(Stored items)
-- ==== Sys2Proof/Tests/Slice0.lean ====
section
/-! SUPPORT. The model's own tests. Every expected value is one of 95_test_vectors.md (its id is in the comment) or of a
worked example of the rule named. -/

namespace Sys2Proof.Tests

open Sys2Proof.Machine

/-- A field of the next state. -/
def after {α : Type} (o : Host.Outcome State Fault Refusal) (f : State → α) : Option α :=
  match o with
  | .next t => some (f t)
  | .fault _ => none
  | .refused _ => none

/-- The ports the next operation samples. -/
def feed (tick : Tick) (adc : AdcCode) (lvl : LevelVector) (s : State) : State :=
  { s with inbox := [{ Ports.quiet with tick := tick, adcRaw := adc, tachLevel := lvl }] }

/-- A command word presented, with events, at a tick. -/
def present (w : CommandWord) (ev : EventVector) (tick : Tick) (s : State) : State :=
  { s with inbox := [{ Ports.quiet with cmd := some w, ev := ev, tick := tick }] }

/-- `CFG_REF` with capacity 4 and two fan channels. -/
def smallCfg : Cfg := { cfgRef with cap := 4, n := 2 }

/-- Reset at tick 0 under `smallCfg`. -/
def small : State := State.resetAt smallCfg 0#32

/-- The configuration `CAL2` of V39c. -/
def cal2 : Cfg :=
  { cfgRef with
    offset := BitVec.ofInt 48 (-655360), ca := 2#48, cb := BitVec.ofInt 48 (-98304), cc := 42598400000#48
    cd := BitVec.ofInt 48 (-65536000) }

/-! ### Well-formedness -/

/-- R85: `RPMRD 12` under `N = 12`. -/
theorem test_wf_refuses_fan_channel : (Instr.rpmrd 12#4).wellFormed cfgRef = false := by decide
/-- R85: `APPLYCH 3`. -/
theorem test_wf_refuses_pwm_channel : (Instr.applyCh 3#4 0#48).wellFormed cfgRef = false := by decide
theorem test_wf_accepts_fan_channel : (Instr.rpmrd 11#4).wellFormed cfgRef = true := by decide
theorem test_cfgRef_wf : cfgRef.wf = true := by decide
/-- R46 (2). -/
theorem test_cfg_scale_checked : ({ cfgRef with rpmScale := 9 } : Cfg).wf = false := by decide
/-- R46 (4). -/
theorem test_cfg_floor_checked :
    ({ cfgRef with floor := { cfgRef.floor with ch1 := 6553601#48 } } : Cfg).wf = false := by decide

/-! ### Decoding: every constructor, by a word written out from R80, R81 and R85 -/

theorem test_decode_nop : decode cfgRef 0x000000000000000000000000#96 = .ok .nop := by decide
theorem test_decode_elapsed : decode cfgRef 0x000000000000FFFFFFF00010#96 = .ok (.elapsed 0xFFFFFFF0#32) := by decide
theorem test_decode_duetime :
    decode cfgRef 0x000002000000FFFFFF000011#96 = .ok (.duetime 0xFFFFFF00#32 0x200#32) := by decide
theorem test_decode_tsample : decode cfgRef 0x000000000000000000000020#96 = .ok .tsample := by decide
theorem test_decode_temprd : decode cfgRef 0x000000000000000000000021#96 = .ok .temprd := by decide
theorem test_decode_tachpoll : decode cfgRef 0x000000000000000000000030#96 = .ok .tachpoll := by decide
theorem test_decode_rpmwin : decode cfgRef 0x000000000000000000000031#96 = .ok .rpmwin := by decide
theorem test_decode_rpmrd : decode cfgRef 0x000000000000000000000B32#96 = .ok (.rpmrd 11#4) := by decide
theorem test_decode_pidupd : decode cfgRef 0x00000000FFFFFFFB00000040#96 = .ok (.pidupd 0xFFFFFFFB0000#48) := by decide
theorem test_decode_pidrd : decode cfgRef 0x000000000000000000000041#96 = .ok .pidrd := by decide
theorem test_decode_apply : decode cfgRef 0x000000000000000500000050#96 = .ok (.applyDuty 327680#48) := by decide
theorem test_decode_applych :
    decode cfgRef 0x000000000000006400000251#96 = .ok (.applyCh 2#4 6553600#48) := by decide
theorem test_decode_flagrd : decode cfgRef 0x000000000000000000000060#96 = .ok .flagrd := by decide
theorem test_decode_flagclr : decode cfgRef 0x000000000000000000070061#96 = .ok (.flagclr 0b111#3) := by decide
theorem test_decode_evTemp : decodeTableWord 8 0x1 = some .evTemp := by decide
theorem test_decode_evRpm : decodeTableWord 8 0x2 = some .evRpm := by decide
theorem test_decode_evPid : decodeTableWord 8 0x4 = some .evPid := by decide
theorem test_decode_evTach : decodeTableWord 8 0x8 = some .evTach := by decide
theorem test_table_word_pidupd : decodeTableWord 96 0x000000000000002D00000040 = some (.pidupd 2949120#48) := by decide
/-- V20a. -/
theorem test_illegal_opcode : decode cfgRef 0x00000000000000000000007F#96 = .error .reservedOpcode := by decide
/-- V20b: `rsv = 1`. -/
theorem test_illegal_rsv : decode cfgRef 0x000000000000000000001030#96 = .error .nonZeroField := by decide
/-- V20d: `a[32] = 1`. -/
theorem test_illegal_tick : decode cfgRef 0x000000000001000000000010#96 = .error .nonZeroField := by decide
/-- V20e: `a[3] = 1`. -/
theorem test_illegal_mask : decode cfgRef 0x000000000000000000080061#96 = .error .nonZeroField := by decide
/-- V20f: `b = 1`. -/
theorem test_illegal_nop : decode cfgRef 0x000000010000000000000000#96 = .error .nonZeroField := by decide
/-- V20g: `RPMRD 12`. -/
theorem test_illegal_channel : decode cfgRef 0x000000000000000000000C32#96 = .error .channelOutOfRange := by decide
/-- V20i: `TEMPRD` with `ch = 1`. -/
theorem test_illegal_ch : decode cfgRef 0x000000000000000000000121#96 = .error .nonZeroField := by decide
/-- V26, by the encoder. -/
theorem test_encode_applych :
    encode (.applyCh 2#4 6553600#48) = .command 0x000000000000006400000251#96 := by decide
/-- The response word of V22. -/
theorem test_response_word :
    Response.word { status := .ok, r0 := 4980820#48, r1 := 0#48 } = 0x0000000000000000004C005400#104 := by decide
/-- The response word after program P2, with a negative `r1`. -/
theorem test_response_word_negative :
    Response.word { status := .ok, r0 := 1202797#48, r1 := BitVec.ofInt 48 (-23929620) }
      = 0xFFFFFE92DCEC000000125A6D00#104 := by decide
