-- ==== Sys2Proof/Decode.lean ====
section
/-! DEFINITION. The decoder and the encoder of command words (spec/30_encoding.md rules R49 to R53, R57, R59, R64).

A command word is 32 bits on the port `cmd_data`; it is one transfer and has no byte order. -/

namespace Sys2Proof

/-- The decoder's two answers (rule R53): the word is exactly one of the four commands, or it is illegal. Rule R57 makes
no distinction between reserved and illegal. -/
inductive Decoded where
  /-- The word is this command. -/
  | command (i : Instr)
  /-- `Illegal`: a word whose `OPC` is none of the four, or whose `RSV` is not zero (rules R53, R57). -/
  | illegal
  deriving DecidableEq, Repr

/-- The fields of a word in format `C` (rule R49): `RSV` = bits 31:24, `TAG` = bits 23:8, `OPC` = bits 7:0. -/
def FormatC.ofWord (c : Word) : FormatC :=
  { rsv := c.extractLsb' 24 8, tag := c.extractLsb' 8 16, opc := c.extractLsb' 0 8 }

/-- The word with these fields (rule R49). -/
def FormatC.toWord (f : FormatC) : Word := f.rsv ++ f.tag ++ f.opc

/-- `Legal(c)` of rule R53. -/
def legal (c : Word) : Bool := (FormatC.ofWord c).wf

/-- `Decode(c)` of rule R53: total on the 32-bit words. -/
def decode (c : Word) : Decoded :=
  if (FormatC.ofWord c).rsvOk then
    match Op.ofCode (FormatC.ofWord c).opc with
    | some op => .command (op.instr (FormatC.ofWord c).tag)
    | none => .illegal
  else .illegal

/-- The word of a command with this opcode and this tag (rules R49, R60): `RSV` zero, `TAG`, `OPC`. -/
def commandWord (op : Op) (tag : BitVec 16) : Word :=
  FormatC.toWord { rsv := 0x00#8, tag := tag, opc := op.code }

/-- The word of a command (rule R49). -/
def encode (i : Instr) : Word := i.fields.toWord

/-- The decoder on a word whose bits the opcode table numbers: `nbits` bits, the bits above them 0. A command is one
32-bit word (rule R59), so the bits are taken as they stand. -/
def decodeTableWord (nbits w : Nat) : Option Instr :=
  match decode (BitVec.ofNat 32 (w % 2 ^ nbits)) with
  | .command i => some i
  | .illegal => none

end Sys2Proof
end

TASK DIRECTIONS.
Your task is to copy each line of the data above that holds "quiet".

REPLY.
  { s with inbox := [{ Ports.quiet with tick := tick, adcRaw := adc, tachLevel := lvl }] }
  { s with inbox := [{ Ports.quiet with cmd := some w, ev := ev, tick := tick }] }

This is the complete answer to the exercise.